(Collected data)
::::::::

/-- ST_ABS and ST_IND complete in every state with a canonical memory: the word is stored at the effective address, or the device
there is written; no register, no flag, no halt; one count (45_load_store.md, 20_memory.md section 4). ST_IND's roles are the
spec's decision D5 (log entry 5); the decimal text is D14 (log entry 14); that a write to a device, or to a window address
without one, counts too is D10 (log entry 10). -/
def Obligations.StoresWriteTheRoutedWord : Prop :=
  ∀ (rd rs : Reg) (addr : Word) (s : State), s.mem.wf →
    let store := fun (i : Instr) (a : Word) =>
      ∃ t, exec i s = .next t ∧ Stored s t a (s.reg rd) ∧ t.regs = s.regs ∧ t.flags = s.flags ∧ t.pc = s.pc ∧
        t.cyc = s.cyc + 1 ∧ ControlKept s t
    store (.stAbs rd addr) (absoluteAddress addr) ∧ store (.stInd rd rs) (indirectAddress s rs)

/-- PUSH completes in every state with a canonical memory: SP goes down by one (modulo 65536), the register's value, read after
the decrement, is stored at the new SP or written to the device there; no other register, no flag, one count (44_stack.md). PUSH
r7 stores the decremented SP by the spec's decision D13 (log entry 13); the silent SP update is D9 (log entry 9); the one count
also when the new SP lies in the window is D10 (log entry 10), the decimal text there D14 (log entry 14); the wrap of SP is D19
(log entry 19). -/
def Obligations.PushStoresBelowTheStackPointer : Prop :=
  ∀ (r : Reg) (s : State), s.mem.wf →
    ∃ t, exec (.push r) s = .next t ∧ t.sp = s.sp - 1 ∧ RegsKeptBut s t [.r7] ∧
      Stored s t (s.sp - 1) (if r = .r7 then s.sp - 1 else s.reg r) ∧ t.flags = s.flags ∧ t.pc = s.pc ∧
      t.cyc = s.cyc + 1 ∧ ControlKept s t

/-- POP completes in every state: the routed word at SP goes to rd with Z and N from it, then SP goes up by one; for POP r7 SP
ends as the popped value plus one (44_stack.md). D13, log entry 13; D9, log entry 9; a window read is D11, log entry 11; that
the read of the stack word counts nothing is D10, log entry 10; the wrap of SP is D19, log entry 19. -/
def Obligations.PopReadsThenRaisesTheStackPointer : Prop :=
  ∀ (rd : Reg) (s : State),
    ∃ t, exec (.pop rd) s = .next t ∧
      (rd ≠ .r7 → t.reg rd = routedValue s s.sp ∧ t.sp = s.sp + 1) ∧
      (rd = .r7 → t.sp = routedValue s s.sp + 1) ∧
      RegsKeptBut s t [rd, .r7] ∧ ZNOf t.flags (routedValue s s.sp) ∧ t.flags.c = s.flags.c ∧ t.flags.v = s.flags.v ∧
      t.pc = s.pc ∧ t.cyc = s.cyc + 1 ∧ RestKept s t

/-- The five jumps complete in every state and change pc alone: JMP always; JZ, JNZ, JC and JN exactly when Z is set, Z is
clear, C is set, N is set (46_control_transfer.md; the conditions are the spec's decision D8, log entry 8; that a change of pc
counts nothing is D10, log entry 10). -/
def Obligations.JumpsTestTheirFlag : Prop :=
  ∀ (addr : Word) (s : State),
    exec (.jmp addr) s = .next { s with pc := addr } ∧
      exec (.jz addr) s = .next { s with pc := if s.flags.z = true then addr else s.pc } ∧
      exec (.jnz addr) s = .next { s with pc := if s.flags.z = false then addr else s.pc } ∧
      exec (.jc addr) s = .next { s with pc := if s.flags.c = true then addr else s.pc } ∧
      exec (.jn addr) s = .next { s with pc := if s.flags.n = true then addr else s.pc }

/-- CALL completes in every state with a canonical memory: SP goes down by one, the post-fetch pc is stored there (or written to
the device there), pc becomes the target; no other register, no flag, one count (46_control_transfer.md; the silent SP update is
D9, log entry 9; the one count also when the return address goes to a device is D10, log entry 10, the decimal text there D14,
log entry 14; the wrap of SP is D19, log entry 19). -/
def Obligations.CallPushesThePostFetchPc : Prop :=
  ∀ (addr : Word) (s : State), s.mem.wf →
    ∃ t, exec (.call addr) s = .next t ∧ t.pc = addr ∧ t.sp = s.sp - 1 ∧ RegsKeptBut s t [.r7] ∧
      Stored s t (s.sp - 1) s.pc ∧ t.flags = s.flags ∧ t.cyc = s.cyc + 1 ∧ ControlKept s t

/-- RET completes in every state: pc becomes the routed word at SP and SP goes up by one; no flag, no count, nothing else
(46_control_transfer.md; D9, log entry 9; a window read is D11, log entry 11; that neither the read of the stack word nor the
change of pc counts is D10, log entry 10; the wrap of SP is D19, log entry 19). -/
def Obligations.ReturnPopsThePc : Prop :=
  ∀ s : State,
    ∃ t, exec .ret s = .next t ∧ t.pc = routedValue s s.sp ∧ t.sp = s.sp + 1 ∧ RegsKeptBut s t [.r7] ∧
      t.flags = s.flags ∧ t.cyc = s.cyc ∧ RestKept s t

/-- NOP changes nothing after its fetch and HALT sets the halted flag alone (47_system.md; NOP's meaning is the spec's decision
D29, log entry 29). -/
def Obligations.NopDoesNothingAndHaltHalts : Prop :=
  ∀ s : State, exec .nop s = .next s ∧ exec .halt s = .next { s with halted := true }

/-- The two undefined rows take the exception in every state: a report with the word's opcode field, the address before pc and
the word, and the halted flag; nothing else (60_exceptions.md section 1; the report's content is D18, log entry 18). -/
def Obligations.UndefinedOpcodesTakeTheException : Prop :=
  ∀ (w : Word) (s : State),
    let after : State :=
      { s with
        halted := true
        report := s.report ++
          [{ kind := .fatalOpcode, opcode := BitVec.ofNat 5 (w.toNat / 2048), addr := s.pc - 1, word := w }] }
    exec (.undefined30 w) s = .next after ∧ exec (.undefined31 w) s = .next after

/-- PUSH of a register other than r7, then (after the next fetch) POP into another than r7, copies the register and restores SP,
whenever the stack word is plain storage (44_stack.md, a rule the spec marks as derived). The silent SP updates, which leave Z
and N to the popped value, are the spec's decision D9 (log entry 9); the wrap of SP is D19 (log entry 19). -/
def Obligations.PushThenPopCopiesTheRegister : Prop :=
  ∀ (r d : Reg) (s t : State), s.mem.wf → r ≠ .r7 → d ≠ .r7 → (s.sp - 1).toNat < 0xFF00 →
    exec (.push r) s = .next t →
    ∃ u, exec (.pop d) (afterFetch t) = .next u ∧ u.reg d = s.reg r ∧ u.sp = s.sp ∧
      RegsKeptBut s u [d] ∧ ZNOf u.flags (s.reg r)

/-- A CALL at address A, then any run that comes to a RET with SP and the stacked word as the CALL left them: pc is A + 2 and SP
is what it was before the CALL (46_control_transfer.md, the pairing rule). The two fetches of the CALL have left pc = A + 2; the
stacked word lies in plain storage. The wrap of pc and SP is the spec's decision D19 (log entry 19). -/
def Obligations.CallThenReturnComesBack : Prop :=
  ∀ (addr callAt : Word) (s t u : State), s.mem.wf → s.pc = callAt + 2 → (s.sp - 1).toNat < 0xFF00 →
    exec (.call addr) s = .next t → u.sp = t.sp → u.mem.read t.sp = t.mem.read t.sp →
    ∃ v, exec .ret u = .next v ∧ v.pc = callAt + 2 ∧ v.sp = s.sp

/-- A store into plain storage, by any of the four storing instructions (ST_ABS, ST_IND, PUSH, CALL), is seen by the next fetch
of that address, with no barrier: in every state that has the memory the store left and stands at the stored address, the word
fetched is the word stored (20_memory.md section 6; the spec's decision D20, log entry 20). ST_IND's roles are D5 (log entry
5), the word PUSH r7 stores is D13 (log entry 13). -/
def Obligations.StoreIsSeenByTheNextFetch : Prop :=
  ∀ (i : Instr) (s t : State) (a : Word), s.mem.wf → storeAddress i s = some a → a.toNat < 0xFF00 →
    exec i s = .next t →
    ∃ v, storedWord i s = some v ∧ ∀ u : State, u.mem = t.mem → u.pc = a → fetchedWord u = v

::::::::

→ EXERCISE PROMPT
Which lines of the records contain "canonical"? Show each of them.

→ OUTPUT FOR THIS EXERCISE
/-- ST_ABS and ST_IND complete in every state with a canonical memory: the word is stored at the effective address, or the device
/-- PUSH completes in every state with a canonical memory: SP goes down by one (modulo 65536), the register's value, read after
/-- CALL completes in every state with a canonical memory: SP goes down by one, the post-fetch pc is stored there (or written to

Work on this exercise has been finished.